■ **What you will do**
Go through the data line by line from the top, retyping each exactly, and end with the line that contains "to R280) -/".

■ **Task data**
----------------
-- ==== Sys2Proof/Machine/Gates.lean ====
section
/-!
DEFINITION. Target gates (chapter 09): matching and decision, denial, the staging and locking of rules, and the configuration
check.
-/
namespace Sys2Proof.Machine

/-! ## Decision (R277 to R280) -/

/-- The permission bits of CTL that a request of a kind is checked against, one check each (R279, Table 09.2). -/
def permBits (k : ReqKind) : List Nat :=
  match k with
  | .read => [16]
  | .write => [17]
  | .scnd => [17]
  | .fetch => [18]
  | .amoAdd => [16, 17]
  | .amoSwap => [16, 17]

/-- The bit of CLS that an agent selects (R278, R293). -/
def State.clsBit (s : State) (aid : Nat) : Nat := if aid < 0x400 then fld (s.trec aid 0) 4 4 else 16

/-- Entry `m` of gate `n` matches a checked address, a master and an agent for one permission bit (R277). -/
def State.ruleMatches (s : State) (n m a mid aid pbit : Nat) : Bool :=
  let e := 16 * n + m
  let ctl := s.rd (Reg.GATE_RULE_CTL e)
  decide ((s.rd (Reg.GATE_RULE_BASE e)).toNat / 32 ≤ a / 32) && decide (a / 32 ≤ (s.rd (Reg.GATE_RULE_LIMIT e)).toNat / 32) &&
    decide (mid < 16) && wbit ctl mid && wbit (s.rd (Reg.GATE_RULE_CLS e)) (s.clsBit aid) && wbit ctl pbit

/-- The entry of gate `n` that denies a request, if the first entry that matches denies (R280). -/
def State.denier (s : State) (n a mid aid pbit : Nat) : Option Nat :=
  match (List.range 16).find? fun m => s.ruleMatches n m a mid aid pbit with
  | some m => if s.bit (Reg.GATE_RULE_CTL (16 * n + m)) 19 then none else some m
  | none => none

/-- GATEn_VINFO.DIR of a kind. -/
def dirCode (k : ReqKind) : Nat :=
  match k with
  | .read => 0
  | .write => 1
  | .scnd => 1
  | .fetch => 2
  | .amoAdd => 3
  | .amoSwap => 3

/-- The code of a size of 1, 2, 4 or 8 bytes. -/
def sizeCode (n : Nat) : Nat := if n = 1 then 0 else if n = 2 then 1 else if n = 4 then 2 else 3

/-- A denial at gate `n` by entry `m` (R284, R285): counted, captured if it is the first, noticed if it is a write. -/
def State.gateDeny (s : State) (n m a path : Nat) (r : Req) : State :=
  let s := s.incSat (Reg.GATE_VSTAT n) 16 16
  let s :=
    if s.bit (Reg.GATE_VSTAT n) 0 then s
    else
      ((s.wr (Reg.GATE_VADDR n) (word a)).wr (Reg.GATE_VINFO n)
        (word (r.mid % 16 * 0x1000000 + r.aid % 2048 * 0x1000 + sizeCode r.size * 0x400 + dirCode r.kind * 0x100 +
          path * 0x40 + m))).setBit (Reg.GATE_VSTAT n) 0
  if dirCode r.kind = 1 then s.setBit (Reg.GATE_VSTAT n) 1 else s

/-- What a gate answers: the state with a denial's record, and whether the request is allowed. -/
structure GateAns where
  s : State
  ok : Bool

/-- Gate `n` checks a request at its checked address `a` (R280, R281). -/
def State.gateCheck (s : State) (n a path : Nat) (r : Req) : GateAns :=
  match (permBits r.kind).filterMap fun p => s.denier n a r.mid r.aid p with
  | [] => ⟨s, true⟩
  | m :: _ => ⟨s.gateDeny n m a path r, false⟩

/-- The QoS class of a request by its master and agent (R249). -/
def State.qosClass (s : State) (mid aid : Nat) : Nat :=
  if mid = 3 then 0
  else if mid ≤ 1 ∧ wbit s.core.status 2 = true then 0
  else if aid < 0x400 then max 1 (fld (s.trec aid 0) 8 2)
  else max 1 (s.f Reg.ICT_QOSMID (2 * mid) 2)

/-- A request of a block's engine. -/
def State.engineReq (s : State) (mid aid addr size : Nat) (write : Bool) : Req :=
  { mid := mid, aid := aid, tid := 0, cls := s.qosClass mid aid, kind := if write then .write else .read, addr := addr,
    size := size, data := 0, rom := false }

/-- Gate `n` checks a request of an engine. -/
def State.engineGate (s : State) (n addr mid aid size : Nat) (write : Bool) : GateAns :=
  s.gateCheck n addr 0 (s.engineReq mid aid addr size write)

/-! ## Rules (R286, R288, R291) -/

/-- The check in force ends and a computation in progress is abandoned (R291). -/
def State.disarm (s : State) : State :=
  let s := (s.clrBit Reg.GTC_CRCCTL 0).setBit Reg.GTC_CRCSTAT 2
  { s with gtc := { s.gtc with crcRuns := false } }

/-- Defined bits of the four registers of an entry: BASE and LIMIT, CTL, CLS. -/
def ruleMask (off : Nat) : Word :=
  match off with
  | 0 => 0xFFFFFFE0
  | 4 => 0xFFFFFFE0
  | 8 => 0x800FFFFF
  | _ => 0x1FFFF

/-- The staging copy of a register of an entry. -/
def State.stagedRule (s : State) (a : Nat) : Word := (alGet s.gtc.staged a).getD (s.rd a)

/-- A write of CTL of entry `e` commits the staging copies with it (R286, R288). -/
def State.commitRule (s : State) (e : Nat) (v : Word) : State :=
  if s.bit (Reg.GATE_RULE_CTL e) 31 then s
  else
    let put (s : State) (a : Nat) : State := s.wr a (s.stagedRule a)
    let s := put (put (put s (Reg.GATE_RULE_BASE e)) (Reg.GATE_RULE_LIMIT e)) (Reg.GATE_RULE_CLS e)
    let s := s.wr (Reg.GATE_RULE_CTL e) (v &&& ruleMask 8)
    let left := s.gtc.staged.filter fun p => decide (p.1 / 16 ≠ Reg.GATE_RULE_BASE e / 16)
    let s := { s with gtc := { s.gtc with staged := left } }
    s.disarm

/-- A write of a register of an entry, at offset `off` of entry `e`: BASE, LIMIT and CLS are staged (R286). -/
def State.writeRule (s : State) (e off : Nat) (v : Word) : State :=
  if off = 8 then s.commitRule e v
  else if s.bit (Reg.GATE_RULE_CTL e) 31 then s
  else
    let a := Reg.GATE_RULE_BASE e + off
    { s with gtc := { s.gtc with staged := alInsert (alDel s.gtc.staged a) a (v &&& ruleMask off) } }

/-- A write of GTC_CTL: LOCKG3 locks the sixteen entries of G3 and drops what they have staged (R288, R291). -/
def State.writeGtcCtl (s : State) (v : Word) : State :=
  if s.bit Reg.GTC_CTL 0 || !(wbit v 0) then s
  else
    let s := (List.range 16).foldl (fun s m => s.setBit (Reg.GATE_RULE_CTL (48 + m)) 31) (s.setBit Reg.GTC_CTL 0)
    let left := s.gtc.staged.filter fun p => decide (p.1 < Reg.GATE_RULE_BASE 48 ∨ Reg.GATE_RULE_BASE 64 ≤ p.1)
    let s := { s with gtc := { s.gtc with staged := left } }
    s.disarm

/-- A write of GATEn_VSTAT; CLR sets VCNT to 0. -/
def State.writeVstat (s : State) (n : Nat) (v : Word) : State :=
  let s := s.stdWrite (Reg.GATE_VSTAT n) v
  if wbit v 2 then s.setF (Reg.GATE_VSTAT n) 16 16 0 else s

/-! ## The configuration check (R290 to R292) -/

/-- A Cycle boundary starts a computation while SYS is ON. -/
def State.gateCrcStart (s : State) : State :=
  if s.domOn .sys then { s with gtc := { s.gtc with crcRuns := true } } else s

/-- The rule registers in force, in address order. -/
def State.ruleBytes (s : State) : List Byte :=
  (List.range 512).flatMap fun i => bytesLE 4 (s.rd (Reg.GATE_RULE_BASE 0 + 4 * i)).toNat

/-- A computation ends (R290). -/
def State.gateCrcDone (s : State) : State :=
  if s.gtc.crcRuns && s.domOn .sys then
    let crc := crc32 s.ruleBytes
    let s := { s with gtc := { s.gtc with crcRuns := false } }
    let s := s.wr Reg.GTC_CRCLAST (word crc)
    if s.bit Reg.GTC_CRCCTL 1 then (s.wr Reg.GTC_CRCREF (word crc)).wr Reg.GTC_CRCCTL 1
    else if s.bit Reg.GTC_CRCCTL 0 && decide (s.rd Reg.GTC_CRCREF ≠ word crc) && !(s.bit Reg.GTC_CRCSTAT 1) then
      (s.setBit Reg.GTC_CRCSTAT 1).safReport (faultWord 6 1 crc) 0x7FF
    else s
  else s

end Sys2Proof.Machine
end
----------------
■ **Answer to this problem**
-- ==== Sys2Proof/Machine/Gates.lean ====
section
/-!
DEFINITION. Target gates (chapter 09): matching and decision, denial, the staging and locking of rules, and the configuration
check.
-/
namespace Sys2Proof.Machine

/-! ## Decision (R277 to R280) -/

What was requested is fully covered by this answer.